Desculpem as digressões, mas é adequado informar o fato de que alguns historiógrafos literários nacionais, como, entre outros, José Veríssimo, Ronald de Carvalho, José Guilherme Merchior e Afrânio Coutinho tacham Bento Teixeira Pinto de imitador de Ovídio, nas Metamorfoses, e Camões, n’Os Lusíadas, além de esse poema pretensamente épico fazer acentuadas referências apologéticas a Jorge Coelho de Albuquerque, Governador de Pernambuco, ao tempo de sua produção (MESQUITA, Vianney. Fermento na Massa do Texto. Sobral: Edições UVA, 2001).

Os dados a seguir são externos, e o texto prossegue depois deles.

-- ==== Sys2Proof/Laws/PerInstr.lean ====
section
/-! SUPPORT. Per-instruction families over the syntax: the encoding of each operation carries the fixed bits of its row
of the opcode table. -/

namespace Sys2Proof.Laws

/-- The `mask` of an operation's row in spec/opcode_table.json. -/
def tableMask : Instr → ReqWord
  | .enc32 _ => 0x60000000000000000#67
  | .dec32 _ _ _ => 0x60000000000000000#67
  | .enc16 _ => 0x60000000000000000#67
  | .classify32 _ _ => 0x70000000000000000#67
  | .classify16 _ _ => 0x70000000000000000#67

/-- The `match` of an operation's row in spec/opcode_table.json. -/
def tableMatch : Instr → ReqWord
  | .enc32 _ => 0x00000000000000000#67
  | .dec32 _ _ _ => 0x20000000000000000#67
  | .enc16 _ => 0x40000000000000000#67
  | .classify32 _ _ => 0x60000000000000000#67
  | .classify16 _ _ => 0x70000000000000000#67

/-- The encoding matches the table row. -/
def TableRow.Statement (i : Instr) : Prop := encode i &&& tableMask i = tableMatch i
section Masks

variable (op : BitVec 2) (fmt : BitVec 1) (s : Sign) (e : Exp32) (m : Mant32) (v : Word32)

/-- A request word masked to its operation code. -/
theorem reqWord_and_op : reqWord op fmt s e m v &&& 0x60000000000000000#67 = reqWord op 0#1 0#1 0#8 0#23 0#32 := by
  have fields : (op ++ fmt ++ s ++ e ++ m ++ v) &&& (BitVec.allOnes 2 ++ 0#1 ++ 0#1 ++ 0#8 ++ 0#23 ++ 0#32) =
      op ++ 0#1 ++ 0#1 ++ 0#8 ++ 0#23 ++ 0#32 := by
    simp only [BitVec.and_append, BitVec.and_zero, BitVec.and_allOnes]
  exact fields

/-- A request word masked to its operation code and format selector. -/
theorem reqWord_and_op_fmt : reqWord op fmt s e m v &&& 0x70000000000000000#67 = reqWord op fmt 0#1 0#8 0#23 0#32 := by
  have fields : (op ++ fmt ++ s ++ e ++ m ++ v) &&&
      (BitVec.allOnes 2 ++ BitVec.allOnes 1 ++ 0#1 ++ 0#8 ++ 0#23 ++ 0#32) = op ++ fmt ++ 0#1 ++ 0#8 ++ 0#23 ++ 0#32 := by
    simp only [BitVec.and_append, BitVec.and_zero, BitVec.and_allOnes]
  exact fields

end Masks

theorem TableRow.enc32 (v : Word32) : TableRow.Statement (.enc32 v) := reqWord_and_op _ _ _ _ _ _

theorem TableRow.dec32 (s : Sign) (e : Exp32) (m : Mant32) : TableRow.Statement (.dec32 s e m) :=
  reqWord_and_op _ _ _ _ _ _

theorem TableRow.enc16 (v : Word32) : TableRow.Statement (.enc16 v) := reqWord_and_op _ _ _ _ _ _

theorem TableRow.classify32 (e : Exp32) (m : Mant32) : TableRow.Statement (.classify32 e m) :=
  reqWord_and_op_fmt _ _ _ _ _ _

theorem TableRow.classify16 (e : Exp32) (m : Mant32) : TableRow.Statement (.classify16 e m) :=
  reqWord_and_op_fmt _ _ _ _ _ _

end Sys2Proof.Laws
end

No que concerne aos raros textos em língua-prosa da época mencionada, de estágios (3) literários por mim experimentados, nenhum restou preservado, embora uns poucos hajam sido publicados em folhas de periodicidade irregular circulante da EIF, locus dessas memórias, como Vencer e O Concludente, cujos arquivos, certamente, não mais existem (preciso até verificar isso na Biblioteca), porquanto estava ainda bastante longe da Era Digital, tampouco se conservava o hábito saudável de reter originais manuscritos.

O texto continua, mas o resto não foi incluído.